> What is needed:
In the entries that follow, the line with "set_option Elab.async false" opens the range and the line with "(Instr.outboundClearWrite ⟨0, 0, .write" closes it; repeat that range exactly, both lines included.

"""

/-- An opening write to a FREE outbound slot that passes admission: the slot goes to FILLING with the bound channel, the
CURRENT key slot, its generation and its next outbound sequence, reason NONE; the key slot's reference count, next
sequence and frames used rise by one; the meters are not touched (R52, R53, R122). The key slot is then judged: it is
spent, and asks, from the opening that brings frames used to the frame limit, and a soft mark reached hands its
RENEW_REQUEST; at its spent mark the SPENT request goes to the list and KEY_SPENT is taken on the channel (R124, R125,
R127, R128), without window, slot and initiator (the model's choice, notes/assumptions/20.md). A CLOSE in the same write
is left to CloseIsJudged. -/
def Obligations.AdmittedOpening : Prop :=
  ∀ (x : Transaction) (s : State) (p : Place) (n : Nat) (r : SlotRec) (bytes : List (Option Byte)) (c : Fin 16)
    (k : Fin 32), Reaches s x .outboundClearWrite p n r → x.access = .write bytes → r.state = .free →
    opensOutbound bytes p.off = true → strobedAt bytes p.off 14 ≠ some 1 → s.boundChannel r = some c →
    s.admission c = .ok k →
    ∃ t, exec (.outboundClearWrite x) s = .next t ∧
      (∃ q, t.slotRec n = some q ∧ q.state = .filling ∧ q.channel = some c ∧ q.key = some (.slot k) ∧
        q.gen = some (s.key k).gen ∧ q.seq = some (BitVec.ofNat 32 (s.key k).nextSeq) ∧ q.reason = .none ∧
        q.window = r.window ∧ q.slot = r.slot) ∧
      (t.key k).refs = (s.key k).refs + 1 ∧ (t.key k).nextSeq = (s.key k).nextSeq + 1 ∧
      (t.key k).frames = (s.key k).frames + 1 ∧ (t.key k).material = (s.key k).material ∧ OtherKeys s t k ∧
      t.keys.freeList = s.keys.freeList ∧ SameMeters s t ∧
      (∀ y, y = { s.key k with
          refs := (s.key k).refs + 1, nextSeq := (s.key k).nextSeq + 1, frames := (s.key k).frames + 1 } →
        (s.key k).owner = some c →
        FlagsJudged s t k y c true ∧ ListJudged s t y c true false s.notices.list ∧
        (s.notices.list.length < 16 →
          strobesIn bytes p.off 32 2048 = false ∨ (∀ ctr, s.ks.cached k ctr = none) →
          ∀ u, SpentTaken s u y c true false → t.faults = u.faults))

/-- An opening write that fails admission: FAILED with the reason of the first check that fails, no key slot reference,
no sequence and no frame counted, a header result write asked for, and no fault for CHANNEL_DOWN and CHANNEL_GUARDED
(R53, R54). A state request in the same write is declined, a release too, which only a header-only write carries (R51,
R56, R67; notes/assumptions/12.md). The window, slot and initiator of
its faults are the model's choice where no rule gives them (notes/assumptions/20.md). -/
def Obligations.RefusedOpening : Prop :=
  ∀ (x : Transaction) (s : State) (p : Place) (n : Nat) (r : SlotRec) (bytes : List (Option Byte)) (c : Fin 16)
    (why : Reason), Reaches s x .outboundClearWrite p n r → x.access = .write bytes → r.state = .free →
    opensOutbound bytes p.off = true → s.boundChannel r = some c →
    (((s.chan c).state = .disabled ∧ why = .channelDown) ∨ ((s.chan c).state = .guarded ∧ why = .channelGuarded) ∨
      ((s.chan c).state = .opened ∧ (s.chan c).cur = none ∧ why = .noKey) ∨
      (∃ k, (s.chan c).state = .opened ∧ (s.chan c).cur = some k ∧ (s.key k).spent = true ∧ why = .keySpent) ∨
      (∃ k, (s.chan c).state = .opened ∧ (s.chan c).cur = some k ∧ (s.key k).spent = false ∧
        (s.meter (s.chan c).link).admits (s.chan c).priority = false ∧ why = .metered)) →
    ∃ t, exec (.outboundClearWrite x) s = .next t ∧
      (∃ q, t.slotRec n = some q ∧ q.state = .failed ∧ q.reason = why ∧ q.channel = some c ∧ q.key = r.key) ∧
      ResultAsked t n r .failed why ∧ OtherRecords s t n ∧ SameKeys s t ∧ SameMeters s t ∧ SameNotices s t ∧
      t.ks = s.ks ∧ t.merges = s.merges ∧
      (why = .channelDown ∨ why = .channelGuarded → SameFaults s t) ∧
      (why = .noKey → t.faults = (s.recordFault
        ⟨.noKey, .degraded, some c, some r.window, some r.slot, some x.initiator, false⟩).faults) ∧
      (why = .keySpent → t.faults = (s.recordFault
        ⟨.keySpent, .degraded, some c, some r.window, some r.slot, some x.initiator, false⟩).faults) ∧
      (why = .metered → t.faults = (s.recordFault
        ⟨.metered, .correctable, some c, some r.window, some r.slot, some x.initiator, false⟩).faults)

"""
"""

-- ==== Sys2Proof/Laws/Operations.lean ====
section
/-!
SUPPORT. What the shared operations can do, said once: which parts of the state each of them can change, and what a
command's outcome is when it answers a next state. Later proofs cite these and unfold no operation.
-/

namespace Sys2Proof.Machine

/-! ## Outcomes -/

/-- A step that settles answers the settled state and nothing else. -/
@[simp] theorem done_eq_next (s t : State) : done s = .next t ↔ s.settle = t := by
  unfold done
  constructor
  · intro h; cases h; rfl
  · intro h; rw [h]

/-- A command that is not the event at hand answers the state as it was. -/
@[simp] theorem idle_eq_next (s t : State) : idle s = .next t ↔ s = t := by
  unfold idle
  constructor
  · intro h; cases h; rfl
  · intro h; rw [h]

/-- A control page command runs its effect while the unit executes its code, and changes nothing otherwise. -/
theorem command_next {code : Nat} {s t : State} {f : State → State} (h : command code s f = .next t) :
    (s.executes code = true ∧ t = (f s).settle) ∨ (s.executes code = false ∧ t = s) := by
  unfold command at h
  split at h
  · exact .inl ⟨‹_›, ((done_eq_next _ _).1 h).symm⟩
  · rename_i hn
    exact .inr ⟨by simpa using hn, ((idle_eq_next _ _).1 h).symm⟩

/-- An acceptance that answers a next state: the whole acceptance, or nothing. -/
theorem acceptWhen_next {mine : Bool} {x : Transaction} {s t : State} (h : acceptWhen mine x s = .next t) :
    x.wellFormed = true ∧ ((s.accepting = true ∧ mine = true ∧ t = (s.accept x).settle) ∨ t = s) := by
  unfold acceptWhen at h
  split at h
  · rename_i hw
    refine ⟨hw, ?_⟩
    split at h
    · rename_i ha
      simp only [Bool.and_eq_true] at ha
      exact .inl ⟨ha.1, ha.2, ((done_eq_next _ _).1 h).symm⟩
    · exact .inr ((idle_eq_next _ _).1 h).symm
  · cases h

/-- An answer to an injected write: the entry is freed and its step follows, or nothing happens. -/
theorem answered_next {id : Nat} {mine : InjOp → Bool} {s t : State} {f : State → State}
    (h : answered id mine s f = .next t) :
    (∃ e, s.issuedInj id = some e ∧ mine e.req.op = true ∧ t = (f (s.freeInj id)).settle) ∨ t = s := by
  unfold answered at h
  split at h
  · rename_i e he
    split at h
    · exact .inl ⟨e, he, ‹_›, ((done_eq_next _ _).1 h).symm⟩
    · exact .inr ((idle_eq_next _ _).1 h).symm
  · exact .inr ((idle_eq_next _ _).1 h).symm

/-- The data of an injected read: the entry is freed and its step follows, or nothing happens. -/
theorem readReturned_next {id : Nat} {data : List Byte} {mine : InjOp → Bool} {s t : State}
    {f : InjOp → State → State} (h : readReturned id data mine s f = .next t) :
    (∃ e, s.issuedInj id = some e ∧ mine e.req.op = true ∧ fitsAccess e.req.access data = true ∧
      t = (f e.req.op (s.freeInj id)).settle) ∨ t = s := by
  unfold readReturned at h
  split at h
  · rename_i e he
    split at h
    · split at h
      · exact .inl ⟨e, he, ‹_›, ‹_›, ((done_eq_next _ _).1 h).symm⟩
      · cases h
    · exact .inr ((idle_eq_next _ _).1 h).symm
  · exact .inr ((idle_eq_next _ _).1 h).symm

"""
"""

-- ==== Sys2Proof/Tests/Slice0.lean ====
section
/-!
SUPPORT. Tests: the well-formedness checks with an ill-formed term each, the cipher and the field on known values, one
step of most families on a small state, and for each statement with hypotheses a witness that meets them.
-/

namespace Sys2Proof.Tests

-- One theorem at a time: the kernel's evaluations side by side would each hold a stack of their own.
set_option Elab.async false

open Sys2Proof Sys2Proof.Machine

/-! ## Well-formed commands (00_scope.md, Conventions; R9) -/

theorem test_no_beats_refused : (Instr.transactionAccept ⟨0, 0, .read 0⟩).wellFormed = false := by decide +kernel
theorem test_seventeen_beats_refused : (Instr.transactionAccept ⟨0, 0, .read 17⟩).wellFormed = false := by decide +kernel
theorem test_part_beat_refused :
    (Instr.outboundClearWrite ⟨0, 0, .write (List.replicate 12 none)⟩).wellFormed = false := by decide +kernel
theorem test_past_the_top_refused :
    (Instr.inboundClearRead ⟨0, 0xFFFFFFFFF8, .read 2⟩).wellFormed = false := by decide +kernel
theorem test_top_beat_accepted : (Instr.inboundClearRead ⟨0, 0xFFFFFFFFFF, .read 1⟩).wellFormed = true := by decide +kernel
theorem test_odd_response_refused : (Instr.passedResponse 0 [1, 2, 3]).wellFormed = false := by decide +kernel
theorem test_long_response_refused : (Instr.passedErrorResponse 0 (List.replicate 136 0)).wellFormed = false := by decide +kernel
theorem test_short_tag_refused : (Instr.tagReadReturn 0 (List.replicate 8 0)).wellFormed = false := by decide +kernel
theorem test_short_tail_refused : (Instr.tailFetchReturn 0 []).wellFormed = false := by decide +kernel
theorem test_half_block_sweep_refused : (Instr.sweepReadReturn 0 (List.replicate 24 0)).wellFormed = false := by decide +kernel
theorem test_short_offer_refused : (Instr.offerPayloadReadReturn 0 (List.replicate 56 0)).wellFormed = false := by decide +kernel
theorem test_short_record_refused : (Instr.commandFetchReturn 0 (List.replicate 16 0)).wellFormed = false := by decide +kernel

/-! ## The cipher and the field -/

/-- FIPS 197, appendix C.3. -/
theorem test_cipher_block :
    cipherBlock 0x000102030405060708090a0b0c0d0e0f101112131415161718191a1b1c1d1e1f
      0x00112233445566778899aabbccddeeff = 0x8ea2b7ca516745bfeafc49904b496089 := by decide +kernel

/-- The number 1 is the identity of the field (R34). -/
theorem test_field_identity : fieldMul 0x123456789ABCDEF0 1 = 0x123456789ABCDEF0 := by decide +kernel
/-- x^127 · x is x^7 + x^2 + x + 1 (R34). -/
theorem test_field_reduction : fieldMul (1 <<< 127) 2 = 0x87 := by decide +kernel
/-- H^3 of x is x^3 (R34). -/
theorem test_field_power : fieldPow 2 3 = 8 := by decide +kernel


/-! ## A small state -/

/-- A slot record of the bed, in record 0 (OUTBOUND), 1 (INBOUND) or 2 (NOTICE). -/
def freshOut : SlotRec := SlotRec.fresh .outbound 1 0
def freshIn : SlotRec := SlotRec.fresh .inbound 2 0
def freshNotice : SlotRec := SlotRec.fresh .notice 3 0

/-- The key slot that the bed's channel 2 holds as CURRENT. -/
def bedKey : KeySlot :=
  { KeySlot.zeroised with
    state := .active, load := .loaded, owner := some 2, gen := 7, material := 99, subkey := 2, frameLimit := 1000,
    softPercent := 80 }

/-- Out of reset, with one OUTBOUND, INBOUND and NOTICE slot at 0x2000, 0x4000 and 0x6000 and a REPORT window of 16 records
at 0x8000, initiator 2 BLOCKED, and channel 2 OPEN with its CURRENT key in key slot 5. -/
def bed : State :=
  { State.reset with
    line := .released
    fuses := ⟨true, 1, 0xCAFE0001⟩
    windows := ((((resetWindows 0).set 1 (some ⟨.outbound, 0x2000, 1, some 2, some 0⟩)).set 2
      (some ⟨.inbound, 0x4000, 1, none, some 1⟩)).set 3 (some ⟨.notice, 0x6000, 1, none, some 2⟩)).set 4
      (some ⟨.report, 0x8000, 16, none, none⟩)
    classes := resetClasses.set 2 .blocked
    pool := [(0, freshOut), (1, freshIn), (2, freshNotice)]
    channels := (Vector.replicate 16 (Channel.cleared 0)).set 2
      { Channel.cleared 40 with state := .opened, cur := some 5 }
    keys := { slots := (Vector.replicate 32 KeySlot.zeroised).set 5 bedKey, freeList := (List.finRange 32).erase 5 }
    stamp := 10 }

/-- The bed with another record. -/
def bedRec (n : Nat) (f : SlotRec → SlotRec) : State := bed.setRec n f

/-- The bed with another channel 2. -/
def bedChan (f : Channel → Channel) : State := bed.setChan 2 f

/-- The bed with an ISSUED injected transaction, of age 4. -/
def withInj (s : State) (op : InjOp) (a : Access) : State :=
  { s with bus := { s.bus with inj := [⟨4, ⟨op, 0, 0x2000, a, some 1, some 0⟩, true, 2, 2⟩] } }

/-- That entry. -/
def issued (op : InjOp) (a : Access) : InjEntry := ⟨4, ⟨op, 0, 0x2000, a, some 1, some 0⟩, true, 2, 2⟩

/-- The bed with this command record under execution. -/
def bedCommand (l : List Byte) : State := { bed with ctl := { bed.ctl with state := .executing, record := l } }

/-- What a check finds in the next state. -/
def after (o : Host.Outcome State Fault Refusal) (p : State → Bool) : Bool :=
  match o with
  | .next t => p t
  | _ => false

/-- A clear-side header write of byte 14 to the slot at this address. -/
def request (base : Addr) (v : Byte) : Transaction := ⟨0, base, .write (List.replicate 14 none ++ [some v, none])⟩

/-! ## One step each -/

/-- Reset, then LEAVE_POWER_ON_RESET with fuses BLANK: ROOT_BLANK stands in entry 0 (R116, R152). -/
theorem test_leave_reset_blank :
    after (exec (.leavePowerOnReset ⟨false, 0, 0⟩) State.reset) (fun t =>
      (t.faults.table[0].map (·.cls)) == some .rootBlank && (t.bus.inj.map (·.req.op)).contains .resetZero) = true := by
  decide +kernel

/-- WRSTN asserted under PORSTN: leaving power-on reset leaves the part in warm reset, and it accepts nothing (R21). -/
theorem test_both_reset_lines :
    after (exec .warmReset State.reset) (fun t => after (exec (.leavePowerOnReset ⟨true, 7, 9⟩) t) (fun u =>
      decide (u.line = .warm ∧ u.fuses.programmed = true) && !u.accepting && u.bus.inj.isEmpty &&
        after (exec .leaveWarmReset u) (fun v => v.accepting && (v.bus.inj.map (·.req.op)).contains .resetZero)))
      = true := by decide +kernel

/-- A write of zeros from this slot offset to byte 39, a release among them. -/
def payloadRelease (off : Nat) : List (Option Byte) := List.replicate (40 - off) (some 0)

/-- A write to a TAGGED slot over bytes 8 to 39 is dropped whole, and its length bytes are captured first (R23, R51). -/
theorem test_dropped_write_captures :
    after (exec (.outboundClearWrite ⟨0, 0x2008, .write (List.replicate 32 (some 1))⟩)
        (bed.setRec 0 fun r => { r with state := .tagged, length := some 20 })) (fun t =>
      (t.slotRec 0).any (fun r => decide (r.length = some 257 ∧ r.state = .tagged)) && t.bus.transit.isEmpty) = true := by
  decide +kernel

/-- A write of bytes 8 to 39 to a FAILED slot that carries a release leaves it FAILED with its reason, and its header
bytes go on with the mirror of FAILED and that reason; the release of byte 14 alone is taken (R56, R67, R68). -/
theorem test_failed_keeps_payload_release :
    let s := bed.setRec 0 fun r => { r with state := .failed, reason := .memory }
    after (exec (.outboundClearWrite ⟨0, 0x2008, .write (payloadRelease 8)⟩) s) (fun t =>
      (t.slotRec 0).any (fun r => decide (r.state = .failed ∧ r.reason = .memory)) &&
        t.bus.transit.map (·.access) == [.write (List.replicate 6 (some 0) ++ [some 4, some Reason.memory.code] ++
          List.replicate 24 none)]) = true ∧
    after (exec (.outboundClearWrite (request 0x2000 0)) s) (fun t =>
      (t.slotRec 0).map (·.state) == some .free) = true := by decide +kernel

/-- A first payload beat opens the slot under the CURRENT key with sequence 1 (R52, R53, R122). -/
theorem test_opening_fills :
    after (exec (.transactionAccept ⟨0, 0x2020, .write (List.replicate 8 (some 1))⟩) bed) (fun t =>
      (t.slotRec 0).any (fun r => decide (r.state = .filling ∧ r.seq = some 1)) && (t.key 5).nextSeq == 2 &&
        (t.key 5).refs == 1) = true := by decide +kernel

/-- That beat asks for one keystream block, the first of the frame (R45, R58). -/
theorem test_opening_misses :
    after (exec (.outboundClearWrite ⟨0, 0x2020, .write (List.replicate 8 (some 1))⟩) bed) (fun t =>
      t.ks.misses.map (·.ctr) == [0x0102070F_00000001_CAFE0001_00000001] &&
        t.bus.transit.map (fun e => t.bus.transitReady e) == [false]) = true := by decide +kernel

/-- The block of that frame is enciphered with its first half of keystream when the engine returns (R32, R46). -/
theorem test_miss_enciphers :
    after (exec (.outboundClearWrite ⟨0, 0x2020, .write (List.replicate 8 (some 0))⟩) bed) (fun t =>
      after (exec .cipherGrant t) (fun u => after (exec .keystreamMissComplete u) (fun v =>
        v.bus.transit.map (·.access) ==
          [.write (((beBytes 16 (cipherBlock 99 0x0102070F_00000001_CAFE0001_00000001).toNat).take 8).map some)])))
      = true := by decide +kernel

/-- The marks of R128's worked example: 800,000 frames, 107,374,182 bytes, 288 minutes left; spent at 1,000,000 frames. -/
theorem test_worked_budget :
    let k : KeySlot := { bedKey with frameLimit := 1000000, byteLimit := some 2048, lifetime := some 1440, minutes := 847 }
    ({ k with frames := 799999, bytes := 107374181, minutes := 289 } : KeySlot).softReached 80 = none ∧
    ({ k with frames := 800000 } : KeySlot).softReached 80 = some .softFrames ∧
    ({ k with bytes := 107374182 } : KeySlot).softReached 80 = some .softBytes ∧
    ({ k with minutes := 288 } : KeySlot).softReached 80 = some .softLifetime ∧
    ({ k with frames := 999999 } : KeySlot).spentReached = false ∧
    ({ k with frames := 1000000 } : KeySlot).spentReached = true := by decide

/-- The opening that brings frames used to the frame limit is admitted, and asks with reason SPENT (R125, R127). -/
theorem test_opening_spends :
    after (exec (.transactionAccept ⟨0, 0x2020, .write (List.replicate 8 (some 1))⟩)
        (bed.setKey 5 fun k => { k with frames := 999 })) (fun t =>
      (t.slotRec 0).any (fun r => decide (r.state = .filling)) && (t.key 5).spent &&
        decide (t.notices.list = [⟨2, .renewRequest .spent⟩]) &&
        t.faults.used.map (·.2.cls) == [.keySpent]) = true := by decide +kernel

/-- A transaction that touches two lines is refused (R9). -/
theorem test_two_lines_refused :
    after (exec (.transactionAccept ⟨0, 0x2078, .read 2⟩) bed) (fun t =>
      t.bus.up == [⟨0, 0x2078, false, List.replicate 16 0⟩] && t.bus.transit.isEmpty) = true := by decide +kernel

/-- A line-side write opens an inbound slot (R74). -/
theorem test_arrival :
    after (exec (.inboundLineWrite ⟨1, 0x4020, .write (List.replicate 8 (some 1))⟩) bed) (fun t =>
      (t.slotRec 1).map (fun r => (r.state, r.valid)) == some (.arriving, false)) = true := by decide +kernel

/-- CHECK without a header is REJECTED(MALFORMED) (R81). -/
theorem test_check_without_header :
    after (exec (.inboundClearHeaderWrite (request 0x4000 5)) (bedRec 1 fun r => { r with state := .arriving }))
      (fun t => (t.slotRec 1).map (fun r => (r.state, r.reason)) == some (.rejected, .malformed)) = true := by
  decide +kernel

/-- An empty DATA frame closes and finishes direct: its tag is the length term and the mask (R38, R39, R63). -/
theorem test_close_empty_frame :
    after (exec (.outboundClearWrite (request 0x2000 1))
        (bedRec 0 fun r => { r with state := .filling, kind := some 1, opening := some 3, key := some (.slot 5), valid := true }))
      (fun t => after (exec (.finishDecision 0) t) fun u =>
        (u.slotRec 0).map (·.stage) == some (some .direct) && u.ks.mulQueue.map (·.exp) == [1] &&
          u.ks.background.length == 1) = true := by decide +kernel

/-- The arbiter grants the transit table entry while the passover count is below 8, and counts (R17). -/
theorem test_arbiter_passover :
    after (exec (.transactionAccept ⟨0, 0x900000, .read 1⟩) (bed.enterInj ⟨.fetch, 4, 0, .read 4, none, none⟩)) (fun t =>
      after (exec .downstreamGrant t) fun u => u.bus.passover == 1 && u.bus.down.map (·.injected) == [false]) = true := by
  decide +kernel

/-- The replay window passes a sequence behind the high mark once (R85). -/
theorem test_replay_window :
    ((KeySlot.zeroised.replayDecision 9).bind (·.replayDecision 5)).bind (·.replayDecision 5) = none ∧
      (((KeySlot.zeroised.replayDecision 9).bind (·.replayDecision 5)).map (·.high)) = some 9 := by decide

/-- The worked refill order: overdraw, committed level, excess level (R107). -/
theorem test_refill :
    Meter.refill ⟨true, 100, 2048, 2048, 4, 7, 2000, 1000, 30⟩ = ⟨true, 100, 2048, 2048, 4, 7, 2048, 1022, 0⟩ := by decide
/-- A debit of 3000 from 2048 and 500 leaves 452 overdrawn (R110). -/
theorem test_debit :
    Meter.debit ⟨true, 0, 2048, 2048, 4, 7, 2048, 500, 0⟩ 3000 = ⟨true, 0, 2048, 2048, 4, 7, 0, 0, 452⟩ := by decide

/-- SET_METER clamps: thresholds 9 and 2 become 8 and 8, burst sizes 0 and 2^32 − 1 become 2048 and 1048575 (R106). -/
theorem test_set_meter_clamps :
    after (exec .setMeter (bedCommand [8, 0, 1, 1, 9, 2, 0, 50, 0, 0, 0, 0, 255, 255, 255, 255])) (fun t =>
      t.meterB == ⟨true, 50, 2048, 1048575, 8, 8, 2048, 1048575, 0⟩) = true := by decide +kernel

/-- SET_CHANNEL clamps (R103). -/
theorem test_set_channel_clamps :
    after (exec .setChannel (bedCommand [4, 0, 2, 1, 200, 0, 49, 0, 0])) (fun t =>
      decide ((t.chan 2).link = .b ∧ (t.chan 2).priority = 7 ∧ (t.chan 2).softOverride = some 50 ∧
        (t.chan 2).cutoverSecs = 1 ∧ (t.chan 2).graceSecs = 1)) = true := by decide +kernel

"""

> Exercise response:
set_option Elab.async false

open Sys2Proof Sys2Proof.Machine

/-! ## Well-formed commands (00_scope.md, Conventions; R9) -/

theorem test_no_beats_refused : (Instr.transactionAccept ⟨0, 0, .read 0⟩).wellFormed = false := by decide +kernel
theorem test_seventeen_beats_refused : (Instr.transactionAccept ⟨0, 0, .read 17⟩).wellFormed = false := by decide +kernel
theorem test_part_beat_refused :
    (Instr.outboundClearWrite ⟨0, 0, .write (List.replicate 12 none)⟩).wellFormed = false := by decide +kernel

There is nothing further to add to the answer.